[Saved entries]
^^^^^^^^^^^^^^^^
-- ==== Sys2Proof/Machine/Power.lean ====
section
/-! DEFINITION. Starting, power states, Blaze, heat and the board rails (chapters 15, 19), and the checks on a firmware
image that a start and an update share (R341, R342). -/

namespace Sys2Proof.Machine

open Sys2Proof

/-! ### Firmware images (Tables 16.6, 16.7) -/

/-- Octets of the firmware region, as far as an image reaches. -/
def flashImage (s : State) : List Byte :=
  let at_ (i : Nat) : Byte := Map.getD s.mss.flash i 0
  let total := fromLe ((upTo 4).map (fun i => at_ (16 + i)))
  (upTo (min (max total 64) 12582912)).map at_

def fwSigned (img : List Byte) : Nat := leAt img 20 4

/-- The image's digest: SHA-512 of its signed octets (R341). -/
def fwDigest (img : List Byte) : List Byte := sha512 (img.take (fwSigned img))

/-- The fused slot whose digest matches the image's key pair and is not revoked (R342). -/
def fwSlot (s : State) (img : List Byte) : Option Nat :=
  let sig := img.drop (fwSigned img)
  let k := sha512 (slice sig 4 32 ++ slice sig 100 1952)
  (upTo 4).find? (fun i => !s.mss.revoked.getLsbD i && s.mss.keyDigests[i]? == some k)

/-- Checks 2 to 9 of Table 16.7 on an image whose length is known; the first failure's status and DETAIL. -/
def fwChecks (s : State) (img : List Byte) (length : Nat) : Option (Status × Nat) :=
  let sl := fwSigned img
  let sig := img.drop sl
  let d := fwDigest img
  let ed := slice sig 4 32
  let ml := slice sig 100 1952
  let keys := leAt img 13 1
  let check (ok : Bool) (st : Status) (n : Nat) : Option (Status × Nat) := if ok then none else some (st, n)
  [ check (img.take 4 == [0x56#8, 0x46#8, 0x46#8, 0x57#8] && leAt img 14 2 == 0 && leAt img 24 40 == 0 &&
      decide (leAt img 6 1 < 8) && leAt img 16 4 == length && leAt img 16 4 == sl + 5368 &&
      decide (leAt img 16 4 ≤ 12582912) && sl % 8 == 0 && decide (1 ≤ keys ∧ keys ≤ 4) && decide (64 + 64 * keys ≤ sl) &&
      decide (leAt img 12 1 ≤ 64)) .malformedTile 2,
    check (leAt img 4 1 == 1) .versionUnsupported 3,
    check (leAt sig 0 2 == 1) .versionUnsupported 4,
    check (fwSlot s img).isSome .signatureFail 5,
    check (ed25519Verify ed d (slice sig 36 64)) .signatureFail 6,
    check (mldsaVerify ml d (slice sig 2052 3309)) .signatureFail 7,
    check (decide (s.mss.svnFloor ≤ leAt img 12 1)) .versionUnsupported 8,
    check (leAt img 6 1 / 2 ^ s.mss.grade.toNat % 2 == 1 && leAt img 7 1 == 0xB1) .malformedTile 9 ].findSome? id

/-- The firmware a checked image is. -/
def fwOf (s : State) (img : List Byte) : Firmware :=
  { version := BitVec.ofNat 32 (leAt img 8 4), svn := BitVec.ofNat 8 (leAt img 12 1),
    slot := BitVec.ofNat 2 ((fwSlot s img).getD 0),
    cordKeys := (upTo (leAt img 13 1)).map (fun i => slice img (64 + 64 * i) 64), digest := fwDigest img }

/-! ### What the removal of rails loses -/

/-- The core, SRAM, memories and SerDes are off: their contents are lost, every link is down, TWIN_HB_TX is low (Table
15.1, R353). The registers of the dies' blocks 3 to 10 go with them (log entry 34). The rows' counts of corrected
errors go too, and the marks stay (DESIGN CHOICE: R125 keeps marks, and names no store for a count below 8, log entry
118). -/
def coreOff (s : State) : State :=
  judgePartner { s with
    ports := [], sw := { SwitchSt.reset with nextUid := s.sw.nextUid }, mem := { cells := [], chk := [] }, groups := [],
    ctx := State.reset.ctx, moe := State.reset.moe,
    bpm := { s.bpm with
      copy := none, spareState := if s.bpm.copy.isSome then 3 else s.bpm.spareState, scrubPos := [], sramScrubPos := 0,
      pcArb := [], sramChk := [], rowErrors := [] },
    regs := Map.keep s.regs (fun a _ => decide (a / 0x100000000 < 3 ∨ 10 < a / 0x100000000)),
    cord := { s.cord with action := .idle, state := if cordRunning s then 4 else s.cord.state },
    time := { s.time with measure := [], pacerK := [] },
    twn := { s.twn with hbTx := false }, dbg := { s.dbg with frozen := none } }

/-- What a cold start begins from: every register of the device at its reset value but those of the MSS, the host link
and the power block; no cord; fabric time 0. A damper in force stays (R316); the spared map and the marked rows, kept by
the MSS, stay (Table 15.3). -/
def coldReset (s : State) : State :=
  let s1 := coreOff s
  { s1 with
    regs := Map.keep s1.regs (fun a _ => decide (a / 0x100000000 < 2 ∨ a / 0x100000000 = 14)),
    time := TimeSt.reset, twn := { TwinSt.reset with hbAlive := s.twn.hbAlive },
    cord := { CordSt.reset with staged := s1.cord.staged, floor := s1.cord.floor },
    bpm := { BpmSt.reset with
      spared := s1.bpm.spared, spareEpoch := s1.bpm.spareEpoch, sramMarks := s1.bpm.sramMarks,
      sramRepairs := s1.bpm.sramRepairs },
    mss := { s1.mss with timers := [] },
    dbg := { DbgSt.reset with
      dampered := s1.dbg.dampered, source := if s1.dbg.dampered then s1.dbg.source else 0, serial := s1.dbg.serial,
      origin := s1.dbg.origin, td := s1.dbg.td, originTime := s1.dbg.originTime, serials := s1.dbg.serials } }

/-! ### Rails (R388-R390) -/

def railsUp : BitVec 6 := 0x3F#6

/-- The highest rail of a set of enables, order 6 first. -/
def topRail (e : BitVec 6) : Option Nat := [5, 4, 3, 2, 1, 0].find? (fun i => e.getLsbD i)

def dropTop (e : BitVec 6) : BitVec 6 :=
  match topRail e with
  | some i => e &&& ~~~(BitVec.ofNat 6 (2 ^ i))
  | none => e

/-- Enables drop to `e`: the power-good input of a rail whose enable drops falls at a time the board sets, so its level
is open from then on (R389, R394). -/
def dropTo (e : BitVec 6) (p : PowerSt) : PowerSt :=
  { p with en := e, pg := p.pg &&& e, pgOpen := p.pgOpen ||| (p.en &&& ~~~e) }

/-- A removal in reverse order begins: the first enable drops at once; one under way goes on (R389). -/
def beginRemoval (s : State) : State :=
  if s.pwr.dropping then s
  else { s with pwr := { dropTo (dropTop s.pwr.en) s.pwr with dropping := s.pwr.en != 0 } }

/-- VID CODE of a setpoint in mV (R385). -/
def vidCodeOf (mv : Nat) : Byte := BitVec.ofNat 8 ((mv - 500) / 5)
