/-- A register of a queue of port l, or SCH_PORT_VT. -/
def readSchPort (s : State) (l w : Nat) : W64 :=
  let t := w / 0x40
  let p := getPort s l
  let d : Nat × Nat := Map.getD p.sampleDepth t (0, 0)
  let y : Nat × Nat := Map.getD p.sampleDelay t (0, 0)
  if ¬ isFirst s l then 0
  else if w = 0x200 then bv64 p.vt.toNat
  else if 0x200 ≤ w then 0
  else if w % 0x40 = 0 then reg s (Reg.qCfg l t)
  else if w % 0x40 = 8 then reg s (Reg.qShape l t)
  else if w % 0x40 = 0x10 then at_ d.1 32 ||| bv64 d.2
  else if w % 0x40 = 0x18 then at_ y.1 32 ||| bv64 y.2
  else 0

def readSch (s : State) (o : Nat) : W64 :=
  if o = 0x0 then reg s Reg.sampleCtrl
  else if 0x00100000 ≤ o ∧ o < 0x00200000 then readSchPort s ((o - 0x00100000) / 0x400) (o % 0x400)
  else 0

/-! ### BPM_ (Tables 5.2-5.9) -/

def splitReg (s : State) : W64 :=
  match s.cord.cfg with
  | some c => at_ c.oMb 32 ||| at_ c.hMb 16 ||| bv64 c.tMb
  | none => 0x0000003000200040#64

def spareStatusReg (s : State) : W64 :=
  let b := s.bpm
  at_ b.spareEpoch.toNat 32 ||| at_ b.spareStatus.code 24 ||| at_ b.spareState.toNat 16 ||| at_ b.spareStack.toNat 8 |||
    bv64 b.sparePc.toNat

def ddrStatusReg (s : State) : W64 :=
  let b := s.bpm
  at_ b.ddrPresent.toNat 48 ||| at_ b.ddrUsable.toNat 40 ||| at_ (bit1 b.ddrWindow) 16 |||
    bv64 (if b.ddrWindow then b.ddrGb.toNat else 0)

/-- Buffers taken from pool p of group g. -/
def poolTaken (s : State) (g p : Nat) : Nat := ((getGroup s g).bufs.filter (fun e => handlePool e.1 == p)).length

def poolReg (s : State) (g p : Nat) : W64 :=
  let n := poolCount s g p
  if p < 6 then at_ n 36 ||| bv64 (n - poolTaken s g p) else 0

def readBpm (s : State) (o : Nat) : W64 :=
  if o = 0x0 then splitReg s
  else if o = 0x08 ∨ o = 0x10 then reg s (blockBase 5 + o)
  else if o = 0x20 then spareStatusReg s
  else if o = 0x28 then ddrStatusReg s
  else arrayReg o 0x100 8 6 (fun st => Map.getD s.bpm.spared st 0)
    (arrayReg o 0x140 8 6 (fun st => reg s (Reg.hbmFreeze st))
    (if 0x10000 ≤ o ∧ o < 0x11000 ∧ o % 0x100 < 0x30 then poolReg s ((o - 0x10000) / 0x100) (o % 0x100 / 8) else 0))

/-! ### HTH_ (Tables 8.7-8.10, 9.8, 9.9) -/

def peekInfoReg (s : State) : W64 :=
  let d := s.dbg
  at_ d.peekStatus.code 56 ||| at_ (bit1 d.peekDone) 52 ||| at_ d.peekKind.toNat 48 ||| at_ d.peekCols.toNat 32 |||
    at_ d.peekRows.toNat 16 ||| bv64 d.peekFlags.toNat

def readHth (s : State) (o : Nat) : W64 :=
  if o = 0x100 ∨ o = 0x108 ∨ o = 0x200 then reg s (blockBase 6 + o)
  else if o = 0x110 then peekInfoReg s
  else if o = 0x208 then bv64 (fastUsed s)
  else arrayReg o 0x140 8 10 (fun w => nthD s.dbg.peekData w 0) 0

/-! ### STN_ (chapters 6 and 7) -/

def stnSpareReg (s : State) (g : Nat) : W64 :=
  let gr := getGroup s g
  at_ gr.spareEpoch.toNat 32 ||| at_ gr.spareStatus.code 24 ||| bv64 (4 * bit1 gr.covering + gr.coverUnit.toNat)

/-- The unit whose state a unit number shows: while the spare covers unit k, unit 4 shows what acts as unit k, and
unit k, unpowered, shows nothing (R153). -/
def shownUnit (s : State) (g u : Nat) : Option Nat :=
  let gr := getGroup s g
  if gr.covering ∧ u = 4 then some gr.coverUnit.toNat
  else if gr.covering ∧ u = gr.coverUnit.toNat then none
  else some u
^^^^^^^^^^^^^^^^
● **Try it**
Given the records above, reproduce precisely and only the lines between the line holding "ctx := State.reset.ctx, moe" and the line holding "regs := Map.keep s.regs", inclusive.

● **Solution**
    ctx := State.reset.ctx, moe := State.reset.moe,
    bpm := { s.bpm with
      copy := none, spareState := if s.bpm.copy.isSome then 3 else s.bpm.spareState, scrubPos := [], sramScrubPos := 0,
      pcArb := [], sramChk := [], rowErrors := [] },
    regs := Map.keep s.regs (fun a _ => decide (a / 0x100000000 < 3 ∨ 10 < a / 0x100000000)),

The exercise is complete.